[Start of Attachment]

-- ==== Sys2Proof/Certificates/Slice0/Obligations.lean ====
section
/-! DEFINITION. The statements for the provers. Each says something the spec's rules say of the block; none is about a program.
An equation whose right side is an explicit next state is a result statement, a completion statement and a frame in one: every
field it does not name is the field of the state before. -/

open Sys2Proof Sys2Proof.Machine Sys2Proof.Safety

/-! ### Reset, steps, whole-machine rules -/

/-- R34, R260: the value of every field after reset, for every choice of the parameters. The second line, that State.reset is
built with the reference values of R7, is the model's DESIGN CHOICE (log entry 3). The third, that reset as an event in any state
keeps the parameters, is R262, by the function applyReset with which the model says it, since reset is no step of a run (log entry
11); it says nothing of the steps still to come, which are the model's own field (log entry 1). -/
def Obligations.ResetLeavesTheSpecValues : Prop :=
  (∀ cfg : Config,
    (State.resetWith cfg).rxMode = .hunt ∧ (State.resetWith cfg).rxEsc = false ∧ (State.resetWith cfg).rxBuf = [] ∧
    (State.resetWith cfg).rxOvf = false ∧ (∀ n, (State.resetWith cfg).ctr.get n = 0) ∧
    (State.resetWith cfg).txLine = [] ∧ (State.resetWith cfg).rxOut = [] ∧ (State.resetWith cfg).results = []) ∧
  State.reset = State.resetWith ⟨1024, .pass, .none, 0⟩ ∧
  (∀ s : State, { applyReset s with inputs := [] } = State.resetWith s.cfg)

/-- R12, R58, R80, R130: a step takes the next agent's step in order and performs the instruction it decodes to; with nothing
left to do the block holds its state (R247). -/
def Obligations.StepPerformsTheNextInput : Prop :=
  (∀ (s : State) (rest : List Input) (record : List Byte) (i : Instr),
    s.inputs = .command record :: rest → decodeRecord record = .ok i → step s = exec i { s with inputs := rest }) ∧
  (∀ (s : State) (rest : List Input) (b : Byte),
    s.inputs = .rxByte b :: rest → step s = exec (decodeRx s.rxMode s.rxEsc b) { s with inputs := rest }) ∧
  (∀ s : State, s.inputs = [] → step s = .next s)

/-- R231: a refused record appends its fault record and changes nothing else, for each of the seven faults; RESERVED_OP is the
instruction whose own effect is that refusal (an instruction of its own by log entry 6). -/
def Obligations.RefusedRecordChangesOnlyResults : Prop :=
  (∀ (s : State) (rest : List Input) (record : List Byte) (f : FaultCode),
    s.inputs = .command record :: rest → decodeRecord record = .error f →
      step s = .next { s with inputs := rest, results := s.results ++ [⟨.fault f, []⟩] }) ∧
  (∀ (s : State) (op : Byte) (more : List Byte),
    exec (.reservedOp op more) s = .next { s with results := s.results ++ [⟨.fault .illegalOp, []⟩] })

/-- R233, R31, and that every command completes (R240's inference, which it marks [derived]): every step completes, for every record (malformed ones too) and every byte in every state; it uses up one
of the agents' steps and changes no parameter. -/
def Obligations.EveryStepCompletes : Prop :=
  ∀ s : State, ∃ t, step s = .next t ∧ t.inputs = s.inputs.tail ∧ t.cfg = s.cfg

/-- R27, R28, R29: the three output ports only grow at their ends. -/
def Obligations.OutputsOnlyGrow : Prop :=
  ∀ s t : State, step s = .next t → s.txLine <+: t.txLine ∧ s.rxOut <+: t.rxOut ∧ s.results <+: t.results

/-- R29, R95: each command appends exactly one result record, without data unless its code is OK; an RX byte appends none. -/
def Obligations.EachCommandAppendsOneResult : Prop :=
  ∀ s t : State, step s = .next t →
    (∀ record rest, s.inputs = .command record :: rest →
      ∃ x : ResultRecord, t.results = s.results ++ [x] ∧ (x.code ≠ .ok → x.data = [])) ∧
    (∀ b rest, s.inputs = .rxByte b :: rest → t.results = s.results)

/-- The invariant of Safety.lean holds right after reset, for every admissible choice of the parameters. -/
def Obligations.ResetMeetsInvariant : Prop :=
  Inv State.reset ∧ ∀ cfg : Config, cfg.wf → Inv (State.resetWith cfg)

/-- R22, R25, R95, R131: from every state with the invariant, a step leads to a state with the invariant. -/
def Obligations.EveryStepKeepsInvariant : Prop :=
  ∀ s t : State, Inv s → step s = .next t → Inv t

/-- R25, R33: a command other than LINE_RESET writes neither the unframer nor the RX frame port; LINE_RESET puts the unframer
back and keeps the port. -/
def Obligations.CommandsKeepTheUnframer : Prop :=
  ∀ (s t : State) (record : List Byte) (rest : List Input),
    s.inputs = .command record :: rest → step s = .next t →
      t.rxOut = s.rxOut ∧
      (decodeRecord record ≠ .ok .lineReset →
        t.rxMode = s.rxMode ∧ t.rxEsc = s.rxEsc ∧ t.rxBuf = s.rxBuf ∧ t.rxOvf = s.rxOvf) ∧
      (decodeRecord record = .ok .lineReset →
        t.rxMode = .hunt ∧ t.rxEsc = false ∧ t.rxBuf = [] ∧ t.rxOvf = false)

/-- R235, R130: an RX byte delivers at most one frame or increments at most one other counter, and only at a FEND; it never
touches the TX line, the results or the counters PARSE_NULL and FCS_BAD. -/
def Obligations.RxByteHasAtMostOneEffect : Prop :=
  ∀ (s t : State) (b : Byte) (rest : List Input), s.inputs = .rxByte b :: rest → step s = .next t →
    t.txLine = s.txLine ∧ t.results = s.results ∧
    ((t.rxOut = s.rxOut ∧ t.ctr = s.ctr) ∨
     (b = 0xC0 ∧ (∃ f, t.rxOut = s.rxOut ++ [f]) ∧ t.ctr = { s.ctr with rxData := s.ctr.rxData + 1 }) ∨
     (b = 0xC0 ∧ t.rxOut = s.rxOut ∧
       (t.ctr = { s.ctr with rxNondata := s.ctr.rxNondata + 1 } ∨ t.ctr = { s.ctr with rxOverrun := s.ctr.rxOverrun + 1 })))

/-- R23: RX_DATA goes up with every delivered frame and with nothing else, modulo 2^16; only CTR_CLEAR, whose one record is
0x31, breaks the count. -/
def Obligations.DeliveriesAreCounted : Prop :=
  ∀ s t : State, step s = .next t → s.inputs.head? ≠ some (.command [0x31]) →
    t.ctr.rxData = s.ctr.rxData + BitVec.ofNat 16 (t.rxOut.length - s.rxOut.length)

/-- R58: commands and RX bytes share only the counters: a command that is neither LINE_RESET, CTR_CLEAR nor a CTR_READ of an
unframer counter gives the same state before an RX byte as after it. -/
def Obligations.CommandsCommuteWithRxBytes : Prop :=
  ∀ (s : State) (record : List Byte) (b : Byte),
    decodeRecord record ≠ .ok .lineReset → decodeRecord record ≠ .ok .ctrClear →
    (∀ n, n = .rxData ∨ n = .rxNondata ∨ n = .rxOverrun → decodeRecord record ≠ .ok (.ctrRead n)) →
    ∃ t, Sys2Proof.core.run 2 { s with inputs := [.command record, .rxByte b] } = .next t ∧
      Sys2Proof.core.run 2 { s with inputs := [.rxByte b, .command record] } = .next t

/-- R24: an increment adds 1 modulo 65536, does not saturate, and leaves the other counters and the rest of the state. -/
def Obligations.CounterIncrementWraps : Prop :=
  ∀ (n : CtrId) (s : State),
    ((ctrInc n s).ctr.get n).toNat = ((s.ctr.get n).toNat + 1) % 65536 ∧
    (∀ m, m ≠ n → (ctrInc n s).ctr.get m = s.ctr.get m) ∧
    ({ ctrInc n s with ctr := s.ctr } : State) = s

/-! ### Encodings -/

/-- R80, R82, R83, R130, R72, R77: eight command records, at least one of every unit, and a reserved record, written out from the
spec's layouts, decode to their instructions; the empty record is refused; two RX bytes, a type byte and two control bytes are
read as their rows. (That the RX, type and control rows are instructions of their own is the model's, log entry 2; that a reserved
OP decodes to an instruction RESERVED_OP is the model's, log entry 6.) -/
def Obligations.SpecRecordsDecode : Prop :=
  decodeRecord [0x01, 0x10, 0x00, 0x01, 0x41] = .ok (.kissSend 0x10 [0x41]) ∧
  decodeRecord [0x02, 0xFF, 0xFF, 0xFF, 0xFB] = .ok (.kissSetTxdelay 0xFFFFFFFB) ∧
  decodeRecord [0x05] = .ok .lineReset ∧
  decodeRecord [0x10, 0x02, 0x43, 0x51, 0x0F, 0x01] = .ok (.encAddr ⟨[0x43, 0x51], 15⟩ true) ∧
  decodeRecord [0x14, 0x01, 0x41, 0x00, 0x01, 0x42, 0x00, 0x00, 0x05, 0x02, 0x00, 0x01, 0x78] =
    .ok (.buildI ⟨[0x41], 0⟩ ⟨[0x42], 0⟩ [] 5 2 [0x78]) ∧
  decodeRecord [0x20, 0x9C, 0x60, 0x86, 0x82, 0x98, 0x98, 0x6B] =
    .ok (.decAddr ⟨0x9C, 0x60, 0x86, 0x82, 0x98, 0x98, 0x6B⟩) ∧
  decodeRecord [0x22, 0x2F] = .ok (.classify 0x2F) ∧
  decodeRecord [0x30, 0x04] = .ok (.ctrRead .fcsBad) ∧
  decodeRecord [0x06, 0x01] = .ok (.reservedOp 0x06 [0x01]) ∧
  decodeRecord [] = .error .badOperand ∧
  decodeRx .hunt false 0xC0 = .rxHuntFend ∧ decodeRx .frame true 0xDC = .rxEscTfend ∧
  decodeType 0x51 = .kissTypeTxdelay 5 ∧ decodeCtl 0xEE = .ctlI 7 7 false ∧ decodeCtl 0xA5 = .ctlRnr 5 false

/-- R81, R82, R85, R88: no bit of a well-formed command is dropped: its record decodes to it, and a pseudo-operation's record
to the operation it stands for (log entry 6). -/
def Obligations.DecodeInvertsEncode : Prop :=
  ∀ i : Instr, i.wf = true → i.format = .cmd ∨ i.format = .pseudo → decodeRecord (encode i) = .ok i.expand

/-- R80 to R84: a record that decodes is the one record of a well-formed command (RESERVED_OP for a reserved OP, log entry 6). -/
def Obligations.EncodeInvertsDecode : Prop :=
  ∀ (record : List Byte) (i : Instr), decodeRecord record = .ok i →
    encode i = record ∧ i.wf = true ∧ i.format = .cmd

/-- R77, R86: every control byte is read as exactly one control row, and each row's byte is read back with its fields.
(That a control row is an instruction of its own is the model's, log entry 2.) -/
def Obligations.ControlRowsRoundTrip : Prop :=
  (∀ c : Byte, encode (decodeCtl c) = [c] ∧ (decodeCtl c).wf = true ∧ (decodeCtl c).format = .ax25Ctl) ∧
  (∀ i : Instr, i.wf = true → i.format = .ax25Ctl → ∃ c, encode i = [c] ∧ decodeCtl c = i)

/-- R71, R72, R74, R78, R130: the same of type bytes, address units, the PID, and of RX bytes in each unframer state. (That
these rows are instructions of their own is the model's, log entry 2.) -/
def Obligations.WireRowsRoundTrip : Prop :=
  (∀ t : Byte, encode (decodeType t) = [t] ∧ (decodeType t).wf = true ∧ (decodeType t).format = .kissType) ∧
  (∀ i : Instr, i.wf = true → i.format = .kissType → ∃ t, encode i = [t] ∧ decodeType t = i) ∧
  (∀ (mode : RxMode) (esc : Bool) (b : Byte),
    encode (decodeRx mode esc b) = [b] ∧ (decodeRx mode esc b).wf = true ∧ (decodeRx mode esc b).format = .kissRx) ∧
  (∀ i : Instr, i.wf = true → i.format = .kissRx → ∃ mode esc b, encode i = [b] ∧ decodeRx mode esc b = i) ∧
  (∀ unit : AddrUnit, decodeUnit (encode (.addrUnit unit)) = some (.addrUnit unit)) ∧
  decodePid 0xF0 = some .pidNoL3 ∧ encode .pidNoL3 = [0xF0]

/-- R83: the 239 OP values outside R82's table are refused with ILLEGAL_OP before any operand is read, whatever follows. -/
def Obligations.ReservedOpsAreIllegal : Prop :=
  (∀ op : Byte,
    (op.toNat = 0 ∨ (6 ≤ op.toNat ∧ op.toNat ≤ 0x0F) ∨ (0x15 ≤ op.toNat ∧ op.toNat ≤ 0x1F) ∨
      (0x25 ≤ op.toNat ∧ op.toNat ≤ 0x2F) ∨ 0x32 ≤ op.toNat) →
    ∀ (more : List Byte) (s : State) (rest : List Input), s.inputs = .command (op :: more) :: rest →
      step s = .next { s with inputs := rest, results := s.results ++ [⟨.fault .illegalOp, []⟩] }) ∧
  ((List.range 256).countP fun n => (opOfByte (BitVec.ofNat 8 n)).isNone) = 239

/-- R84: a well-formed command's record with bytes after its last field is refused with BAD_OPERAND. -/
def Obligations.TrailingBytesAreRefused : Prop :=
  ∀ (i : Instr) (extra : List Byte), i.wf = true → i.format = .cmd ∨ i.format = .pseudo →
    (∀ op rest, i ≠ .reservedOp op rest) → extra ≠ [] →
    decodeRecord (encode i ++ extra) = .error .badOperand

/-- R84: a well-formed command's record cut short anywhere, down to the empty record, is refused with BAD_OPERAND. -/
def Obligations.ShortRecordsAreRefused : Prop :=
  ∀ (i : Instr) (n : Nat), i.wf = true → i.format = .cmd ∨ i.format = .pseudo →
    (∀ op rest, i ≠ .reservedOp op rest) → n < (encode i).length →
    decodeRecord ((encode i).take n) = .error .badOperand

[End of Attachment]

Please give back, exactly as it stands above, the stretch from the line with "decodePid 0xF0 = some" through the line with "decodeRecord (encode i ++", and no line outside it.

  decodePid 0xF0 = some .pidNoL3 ∧ encode .pidNoL3 = [0xF0]

/-- R83: the 239 OP values outside R82's table are refused with ILLEGAL_OP before any operand is read, whatever follows. -/
def Obligations.ReservedOpsAreIllegal : Prop :=
  (∀ op : Byte,
    (op.toNat = 0 ∨ (6 ≤ op.toNat ∧ op.toNat ≤ 0x0F) ∨ (0x15 ≤ op.toNat ∧ op.toNat ≤ 0x1F) ∨
      (0x25 ≤ op.toNat ∧ op.toNat ≤ 0x2F) ∨ 0x32 ≤ op.toNat) →
    ∀ (more : List Byte) (s : State) (rest : List Input), s.inputs = .command (op :: more) :: rest →
      step s = .next { s with inputs := rest, results := s.results ++ [⟨.fault .illegalOp, []⟩] }) ∧
  ((List.range 256).countP fun n => (opOfByte (BitVec.ofNat 8 n)).isNone) = 239

/-- R84: a well-formed command's record with bytes after its last field is refused with BAD_OPERAND. -/
def Obligations.TrailingBytesAreRefused : Prop :=
  ∀ (i : Instr) (extra : List Byte), i.wf = true → i.format = .cmd ∨ i.format = .pseudo →
    (∀ op rest, i ≠ .reservedOp op rest) → extra ≠ [] →
    decodeRecord (encode i ++ extra) = .error .badOperand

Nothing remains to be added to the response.